- _Saved data entries_:
::::::::

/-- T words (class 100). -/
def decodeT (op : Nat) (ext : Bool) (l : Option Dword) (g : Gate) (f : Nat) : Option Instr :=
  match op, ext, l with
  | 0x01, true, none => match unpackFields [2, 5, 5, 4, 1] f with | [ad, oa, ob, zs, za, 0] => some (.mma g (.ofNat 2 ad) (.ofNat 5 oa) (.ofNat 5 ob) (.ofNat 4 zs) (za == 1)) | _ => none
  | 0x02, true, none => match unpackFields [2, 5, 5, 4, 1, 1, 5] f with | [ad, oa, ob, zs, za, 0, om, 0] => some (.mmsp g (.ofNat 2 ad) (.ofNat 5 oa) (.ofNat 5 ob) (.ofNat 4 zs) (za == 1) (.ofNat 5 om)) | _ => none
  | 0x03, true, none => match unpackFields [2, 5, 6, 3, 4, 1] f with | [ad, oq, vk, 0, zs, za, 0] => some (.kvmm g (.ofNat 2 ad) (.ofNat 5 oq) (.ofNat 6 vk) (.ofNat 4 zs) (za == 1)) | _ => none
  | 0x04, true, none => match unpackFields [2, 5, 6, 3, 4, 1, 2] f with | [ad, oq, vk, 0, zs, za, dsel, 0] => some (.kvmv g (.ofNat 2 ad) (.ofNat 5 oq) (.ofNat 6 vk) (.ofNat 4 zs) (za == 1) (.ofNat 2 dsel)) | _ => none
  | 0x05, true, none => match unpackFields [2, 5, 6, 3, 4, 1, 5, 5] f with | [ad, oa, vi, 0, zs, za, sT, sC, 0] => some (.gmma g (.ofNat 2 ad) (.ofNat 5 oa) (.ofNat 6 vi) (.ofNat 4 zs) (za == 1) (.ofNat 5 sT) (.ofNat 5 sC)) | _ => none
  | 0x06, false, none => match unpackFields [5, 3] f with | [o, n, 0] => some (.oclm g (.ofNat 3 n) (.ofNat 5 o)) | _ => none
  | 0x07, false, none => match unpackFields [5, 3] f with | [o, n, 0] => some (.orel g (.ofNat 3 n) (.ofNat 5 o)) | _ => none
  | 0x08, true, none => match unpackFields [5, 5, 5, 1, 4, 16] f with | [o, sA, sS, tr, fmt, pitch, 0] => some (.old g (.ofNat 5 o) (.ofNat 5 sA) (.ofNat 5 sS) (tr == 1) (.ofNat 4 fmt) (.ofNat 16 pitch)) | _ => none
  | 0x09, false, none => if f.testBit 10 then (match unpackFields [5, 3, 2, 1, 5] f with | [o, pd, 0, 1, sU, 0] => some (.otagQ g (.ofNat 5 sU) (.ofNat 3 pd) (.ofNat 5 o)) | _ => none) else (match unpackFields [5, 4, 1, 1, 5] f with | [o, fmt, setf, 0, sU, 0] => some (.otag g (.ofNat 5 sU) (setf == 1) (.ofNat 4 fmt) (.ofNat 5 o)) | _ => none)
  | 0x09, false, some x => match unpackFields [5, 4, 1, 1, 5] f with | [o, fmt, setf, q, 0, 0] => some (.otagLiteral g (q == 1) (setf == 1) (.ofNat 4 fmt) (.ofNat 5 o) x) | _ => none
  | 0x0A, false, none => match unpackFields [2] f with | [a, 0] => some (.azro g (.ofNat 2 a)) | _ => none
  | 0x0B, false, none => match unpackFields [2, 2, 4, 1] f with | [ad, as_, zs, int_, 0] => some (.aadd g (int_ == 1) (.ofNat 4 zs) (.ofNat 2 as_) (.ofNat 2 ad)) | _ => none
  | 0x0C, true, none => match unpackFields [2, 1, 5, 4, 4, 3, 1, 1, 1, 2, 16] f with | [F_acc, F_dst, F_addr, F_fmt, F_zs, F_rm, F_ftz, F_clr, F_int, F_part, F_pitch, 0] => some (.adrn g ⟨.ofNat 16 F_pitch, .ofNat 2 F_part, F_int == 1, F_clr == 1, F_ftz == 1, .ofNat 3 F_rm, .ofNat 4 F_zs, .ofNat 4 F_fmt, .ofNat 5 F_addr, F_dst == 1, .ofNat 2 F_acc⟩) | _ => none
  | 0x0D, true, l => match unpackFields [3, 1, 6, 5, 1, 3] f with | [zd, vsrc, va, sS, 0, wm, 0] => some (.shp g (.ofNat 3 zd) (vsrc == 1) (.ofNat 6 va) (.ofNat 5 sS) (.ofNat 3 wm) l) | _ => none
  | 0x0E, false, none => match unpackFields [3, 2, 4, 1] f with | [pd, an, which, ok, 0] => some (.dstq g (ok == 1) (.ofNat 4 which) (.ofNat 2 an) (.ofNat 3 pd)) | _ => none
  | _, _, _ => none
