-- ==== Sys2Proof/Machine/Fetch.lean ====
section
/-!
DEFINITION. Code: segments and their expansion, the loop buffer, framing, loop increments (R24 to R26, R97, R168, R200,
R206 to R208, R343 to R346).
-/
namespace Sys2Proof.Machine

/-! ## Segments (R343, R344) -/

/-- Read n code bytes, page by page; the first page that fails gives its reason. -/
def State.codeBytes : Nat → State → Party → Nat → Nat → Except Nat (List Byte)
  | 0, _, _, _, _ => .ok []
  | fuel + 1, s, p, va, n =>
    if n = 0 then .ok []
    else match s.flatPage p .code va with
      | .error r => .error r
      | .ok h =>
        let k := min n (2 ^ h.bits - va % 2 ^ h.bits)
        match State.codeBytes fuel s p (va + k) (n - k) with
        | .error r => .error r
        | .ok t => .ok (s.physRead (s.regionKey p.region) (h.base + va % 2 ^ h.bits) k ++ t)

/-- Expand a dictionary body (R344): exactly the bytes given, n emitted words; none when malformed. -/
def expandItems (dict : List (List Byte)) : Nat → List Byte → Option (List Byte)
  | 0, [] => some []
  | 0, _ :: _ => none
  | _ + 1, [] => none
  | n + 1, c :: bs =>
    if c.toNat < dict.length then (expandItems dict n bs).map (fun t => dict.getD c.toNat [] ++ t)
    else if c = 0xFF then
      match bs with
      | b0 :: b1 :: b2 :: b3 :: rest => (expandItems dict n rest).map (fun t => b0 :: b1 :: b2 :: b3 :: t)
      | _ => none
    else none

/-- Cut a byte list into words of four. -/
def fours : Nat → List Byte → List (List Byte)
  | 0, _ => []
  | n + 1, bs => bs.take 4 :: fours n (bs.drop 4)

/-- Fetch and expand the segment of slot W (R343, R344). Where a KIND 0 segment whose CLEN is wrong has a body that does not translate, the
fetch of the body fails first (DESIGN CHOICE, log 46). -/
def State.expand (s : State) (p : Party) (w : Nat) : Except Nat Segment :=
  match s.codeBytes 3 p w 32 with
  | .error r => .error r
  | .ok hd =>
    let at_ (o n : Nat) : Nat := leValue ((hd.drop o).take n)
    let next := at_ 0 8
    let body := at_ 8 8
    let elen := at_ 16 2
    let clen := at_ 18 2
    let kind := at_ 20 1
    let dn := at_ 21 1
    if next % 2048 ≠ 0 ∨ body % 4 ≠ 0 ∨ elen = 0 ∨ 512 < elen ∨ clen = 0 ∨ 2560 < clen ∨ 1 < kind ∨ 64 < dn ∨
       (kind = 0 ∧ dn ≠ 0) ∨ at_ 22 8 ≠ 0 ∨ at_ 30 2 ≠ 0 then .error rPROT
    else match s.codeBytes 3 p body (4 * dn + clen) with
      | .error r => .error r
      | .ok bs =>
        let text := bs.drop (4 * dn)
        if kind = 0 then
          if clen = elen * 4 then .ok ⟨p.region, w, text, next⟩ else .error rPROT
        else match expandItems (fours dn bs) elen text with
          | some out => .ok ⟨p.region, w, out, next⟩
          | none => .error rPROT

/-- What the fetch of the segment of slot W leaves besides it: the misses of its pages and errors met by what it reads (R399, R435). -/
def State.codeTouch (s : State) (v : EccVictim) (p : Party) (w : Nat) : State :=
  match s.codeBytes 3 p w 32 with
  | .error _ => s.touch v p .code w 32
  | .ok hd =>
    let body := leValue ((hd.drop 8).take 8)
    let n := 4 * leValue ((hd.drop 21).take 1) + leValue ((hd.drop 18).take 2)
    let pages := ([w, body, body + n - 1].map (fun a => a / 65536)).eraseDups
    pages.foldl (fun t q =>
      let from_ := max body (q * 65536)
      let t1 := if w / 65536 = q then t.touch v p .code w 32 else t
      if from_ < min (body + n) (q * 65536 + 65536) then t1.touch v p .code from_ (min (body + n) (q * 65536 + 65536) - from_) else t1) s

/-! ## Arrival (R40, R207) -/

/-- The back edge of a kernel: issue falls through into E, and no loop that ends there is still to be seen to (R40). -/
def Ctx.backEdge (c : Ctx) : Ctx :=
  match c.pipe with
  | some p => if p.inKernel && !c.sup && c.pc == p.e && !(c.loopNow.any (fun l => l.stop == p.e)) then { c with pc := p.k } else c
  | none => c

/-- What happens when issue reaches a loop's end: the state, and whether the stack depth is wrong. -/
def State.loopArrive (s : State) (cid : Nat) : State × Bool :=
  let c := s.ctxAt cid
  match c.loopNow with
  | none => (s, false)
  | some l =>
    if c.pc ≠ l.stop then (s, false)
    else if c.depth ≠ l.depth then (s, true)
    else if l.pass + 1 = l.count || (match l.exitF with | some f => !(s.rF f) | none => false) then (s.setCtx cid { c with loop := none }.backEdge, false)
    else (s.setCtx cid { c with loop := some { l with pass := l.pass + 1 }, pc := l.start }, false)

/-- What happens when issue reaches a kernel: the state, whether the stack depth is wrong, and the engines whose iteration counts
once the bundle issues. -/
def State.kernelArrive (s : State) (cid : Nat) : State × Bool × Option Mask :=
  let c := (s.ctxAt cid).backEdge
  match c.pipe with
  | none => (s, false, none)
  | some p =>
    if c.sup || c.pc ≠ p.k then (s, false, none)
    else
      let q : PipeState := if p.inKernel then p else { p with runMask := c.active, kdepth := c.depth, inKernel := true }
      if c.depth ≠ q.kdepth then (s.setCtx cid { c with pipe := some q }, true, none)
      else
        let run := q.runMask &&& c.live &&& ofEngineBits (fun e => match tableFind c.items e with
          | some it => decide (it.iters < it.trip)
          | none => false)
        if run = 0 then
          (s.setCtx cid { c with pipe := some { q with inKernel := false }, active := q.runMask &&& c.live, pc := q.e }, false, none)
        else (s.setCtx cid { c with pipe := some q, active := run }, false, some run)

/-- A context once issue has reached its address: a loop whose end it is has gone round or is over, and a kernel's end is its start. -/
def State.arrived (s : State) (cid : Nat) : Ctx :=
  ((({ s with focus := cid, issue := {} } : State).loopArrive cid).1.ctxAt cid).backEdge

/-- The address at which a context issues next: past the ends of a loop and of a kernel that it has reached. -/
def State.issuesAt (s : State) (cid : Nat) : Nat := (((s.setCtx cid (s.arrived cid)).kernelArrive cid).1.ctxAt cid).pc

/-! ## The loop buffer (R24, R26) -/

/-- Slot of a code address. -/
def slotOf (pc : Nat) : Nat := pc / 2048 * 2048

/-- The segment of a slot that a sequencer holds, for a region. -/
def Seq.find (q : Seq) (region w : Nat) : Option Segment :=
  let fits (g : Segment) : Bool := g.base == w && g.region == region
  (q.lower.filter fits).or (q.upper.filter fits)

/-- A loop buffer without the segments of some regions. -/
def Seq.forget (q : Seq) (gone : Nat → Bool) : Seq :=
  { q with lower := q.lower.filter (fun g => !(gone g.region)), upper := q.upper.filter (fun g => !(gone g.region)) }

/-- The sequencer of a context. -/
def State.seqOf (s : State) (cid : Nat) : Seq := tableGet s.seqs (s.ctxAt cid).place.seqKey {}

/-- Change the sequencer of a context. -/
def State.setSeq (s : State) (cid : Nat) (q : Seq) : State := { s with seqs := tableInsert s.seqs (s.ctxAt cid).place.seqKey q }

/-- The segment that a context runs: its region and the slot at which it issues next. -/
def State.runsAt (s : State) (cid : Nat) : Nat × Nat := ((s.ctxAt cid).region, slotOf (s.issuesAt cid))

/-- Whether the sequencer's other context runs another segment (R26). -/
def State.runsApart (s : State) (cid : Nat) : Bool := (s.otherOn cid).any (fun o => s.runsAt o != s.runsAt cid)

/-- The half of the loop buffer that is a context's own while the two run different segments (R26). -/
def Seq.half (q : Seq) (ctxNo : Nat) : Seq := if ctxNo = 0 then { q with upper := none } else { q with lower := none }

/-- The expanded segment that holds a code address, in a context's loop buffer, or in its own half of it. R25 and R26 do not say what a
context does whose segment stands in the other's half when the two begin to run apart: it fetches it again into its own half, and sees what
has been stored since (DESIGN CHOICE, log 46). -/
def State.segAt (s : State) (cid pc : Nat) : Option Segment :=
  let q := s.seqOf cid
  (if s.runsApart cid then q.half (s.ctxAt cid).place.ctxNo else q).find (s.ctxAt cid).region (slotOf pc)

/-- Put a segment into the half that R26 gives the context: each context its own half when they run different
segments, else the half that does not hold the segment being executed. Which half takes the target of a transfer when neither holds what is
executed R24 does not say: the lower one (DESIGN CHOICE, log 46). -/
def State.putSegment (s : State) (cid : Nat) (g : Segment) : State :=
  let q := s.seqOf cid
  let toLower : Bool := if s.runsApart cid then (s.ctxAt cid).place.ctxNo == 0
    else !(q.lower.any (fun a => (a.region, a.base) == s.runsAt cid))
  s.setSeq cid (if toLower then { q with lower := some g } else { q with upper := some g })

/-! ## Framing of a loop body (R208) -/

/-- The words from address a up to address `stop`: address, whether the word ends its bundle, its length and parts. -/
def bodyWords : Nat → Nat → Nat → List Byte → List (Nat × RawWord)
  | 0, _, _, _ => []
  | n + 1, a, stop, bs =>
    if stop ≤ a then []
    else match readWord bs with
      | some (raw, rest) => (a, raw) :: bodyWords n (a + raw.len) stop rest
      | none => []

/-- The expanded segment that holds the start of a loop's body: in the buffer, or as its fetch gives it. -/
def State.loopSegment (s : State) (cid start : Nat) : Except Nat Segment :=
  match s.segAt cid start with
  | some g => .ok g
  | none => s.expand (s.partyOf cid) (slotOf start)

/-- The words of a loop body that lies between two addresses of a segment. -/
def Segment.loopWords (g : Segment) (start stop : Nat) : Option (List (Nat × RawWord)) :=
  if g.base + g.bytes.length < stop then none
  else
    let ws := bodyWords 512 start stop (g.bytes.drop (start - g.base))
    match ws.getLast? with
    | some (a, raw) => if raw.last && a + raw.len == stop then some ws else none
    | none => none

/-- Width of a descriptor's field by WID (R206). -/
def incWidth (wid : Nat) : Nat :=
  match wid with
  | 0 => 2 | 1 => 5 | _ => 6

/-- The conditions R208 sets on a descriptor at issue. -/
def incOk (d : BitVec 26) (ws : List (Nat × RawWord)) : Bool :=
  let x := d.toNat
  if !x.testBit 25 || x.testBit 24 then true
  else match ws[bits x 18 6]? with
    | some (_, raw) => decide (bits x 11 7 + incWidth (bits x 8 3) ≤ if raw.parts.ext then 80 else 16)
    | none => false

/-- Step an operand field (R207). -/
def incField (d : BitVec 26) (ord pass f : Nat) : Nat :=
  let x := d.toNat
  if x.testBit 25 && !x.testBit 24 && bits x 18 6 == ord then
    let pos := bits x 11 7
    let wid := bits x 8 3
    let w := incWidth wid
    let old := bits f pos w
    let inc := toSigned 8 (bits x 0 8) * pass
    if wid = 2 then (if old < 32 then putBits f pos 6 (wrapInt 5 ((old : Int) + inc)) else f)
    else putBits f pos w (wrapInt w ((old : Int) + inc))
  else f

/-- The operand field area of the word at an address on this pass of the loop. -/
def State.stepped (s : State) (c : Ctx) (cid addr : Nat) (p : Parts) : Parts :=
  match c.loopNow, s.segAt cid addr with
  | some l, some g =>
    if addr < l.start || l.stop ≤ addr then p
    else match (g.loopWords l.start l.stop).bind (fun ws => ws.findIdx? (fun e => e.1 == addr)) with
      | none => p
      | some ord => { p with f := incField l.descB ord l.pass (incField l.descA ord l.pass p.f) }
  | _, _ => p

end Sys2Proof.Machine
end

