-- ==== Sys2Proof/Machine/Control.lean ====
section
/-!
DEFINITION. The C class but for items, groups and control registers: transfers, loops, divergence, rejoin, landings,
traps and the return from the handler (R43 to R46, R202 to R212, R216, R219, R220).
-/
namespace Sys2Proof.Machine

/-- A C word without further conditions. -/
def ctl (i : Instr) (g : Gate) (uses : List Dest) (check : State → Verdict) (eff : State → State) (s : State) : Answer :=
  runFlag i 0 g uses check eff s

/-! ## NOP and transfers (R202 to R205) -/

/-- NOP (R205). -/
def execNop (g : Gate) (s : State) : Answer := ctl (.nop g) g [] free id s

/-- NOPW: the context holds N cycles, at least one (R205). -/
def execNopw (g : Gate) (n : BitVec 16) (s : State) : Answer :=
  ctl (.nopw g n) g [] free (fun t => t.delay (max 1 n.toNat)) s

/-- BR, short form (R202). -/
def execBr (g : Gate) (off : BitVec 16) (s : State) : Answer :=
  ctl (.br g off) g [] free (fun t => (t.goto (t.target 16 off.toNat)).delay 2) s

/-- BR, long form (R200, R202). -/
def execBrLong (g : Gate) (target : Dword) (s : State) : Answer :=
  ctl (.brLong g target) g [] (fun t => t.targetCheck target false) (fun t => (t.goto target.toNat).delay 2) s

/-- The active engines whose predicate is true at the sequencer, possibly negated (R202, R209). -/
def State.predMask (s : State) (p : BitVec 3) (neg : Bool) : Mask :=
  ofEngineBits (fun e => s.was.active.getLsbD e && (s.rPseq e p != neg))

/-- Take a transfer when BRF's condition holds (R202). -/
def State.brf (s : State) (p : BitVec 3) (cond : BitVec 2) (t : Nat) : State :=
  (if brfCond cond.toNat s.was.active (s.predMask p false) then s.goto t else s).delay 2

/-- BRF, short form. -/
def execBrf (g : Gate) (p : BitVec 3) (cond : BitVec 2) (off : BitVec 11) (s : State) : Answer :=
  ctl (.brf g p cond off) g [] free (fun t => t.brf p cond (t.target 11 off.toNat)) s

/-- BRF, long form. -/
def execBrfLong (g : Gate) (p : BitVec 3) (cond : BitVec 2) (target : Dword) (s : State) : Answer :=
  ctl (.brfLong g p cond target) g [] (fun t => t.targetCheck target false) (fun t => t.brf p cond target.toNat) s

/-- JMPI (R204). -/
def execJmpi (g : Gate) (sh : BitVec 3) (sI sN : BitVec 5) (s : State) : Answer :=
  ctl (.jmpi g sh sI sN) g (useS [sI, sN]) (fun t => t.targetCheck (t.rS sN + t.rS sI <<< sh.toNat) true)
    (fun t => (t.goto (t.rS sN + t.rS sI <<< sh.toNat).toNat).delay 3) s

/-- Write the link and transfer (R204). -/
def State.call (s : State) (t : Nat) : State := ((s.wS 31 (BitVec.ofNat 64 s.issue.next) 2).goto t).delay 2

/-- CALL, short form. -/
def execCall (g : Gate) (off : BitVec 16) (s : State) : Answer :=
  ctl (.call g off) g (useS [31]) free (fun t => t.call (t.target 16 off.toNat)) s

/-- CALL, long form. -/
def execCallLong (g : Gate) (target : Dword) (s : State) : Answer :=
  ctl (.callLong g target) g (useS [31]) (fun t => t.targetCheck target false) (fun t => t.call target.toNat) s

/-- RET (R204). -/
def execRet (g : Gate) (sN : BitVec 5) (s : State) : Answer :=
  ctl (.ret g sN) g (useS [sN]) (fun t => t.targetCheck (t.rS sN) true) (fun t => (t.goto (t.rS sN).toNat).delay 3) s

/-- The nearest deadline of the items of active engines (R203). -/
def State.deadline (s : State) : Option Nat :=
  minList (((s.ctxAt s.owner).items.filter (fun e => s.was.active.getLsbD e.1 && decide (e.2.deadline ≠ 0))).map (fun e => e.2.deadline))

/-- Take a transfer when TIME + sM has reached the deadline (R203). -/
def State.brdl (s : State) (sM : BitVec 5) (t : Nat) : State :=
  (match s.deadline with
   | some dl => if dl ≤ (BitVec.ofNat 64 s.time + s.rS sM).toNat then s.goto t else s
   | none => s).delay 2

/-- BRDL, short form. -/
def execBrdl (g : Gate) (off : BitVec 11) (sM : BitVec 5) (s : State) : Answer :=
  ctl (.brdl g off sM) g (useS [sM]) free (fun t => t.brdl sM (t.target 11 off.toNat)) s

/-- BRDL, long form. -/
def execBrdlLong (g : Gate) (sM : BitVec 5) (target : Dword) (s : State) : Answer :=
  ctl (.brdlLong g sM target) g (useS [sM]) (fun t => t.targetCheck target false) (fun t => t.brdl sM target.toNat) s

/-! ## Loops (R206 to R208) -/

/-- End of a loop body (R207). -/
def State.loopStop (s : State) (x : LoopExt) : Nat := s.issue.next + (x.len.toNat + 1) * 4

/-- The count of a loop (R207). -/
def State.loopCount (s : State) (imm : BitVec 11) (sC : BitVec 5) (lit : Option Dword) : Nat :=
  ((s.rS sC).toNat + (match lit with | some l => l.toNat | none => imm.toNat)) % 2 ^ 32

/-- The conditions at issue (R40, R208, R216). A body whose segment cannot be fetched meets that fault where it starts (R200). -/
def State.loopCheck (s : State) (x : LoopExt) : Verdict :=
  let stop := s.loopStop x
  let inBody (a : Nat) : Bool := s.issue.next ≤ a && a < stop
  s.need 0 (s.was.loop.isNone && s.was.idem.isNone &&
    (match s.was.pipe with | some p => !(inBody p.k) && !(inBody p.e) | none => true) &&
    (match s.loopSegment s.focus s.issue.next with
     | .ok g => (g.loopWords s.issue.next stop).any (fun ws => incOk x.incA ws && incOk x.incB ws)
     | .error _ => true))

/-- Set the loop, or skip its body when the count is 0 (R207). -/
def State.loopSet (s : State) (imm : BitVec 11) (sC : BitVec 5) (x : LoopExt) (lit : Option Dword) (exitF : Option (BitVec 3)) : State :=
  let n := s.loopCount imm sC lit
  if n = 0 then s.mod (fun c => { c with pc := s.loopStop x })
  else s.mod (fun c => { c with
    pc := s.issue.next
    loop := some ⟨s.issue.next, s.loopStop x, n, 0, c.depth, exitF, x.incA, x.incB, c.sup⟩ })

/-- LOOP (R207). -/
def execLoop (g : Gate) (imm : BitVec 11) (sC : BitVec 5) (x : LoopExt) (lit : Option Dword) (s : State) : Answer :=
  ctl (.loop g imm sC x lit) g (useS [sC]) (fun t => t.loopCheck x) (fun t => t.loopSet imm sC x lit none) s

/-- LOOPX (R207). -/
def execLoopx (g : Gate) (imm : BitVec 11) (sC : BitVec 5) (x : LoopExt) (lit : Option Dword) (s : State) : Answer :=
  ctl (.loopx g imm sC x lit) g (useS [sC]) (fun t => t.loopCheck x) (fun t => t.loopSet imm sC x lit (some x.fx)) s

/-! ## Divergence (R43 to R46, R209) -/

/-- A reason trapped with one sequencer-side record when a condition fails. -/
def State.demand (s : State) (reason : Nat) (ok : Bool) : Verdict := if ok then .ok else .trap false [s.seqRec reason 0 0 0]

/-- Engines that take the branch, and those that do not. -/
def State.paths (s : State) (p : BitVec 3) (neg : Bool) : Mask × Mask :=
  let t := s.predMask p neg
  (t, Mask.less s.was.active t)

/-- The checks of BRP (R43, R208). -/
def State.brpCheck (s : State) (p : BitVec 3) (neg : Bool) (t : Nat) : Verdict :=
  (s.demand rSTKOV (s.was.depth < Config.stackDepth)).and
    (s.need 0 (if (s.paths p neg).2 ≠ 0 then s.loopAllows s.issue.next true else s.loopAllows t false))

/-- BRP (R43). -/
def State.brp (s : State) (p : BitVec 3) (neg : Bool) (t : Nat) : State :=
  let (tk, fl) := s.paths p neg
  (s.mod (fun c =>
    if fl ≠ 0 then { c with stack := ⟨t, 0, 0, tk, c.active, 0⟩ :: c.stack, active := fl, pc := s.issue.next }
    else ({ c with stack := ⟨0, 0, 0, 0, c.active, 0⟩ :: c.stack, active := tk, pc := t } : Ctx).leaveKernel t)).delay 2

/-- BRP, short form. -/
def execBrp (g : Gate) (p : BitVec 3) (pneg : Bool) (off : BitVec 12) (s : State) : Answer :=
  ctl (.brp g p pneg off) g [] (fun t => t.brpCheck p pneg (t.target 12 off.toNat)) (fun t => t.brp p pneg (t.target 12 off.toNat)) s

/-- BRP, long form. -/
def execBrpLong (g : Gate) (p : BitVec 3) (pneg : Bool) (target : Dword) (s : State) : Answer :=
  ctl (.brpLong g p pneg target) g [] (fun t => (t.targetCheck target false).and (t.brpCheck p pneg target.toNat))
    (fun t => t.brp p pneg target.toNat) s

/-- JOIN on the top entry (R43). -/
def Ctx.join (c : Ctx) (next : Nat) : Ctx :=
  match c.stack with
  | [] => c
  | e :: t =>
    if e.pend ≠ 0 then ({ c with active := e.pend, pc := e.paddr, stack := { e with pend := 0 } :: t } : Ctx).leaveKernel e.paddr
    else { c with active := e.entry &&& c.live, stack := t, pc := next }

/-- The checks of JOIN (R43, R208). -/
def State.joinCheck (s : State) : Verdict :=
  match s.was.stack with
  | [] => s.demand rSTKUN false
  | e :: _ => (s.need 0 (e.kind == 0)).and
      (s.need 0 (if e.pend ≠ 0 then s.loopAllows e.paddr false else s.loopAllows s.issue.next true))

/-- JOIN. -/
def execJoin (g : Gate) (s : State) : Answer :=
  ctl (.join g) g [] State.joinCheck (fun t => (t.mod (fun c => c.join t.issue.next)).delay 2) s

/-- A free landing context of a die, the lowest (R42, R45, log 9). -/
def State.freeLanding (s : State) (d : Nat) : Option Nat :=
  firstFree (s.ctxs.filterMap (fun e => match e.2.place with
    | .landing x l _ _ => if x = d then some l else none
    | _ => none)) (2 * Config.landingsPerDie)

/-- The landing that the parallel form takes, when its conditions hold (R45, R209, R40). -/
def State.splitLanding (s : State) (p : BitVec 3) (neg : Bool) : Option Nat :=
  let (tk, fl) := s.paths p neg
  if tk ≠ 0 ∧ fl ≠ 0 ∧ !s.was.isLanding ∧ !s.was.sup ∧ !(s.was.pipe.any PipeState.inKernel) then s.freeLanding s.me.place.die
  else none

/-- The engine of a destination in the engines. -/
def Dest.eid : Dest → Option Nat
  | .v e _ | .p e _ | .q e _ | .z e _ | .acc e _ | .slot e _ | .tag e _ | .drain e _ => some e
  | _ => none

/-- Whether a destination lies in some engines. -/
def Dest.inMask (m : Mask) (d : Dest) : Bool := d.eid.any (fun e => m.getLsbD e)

::::::::

- _Assignment_:
Take the entries above and return only the lines from the one with "else match readWord bs with" to the one with "some g => .ok g", both included, unchanged.

- _Result of this task_:
    else match readWord bs with
      | some (raw, rest) => (a, raw) :: bodyWords n (a + raw.len) stop rest
      | none => []

/-- The expanded segment that holds the start of a loop's body: in the buffer, or as its fetch gives it. -/
def State.loopSegment (s : State) (cid start : Nat) : Except Nat Segment :=
  match s.segAt cid start with
  | some g => .ok g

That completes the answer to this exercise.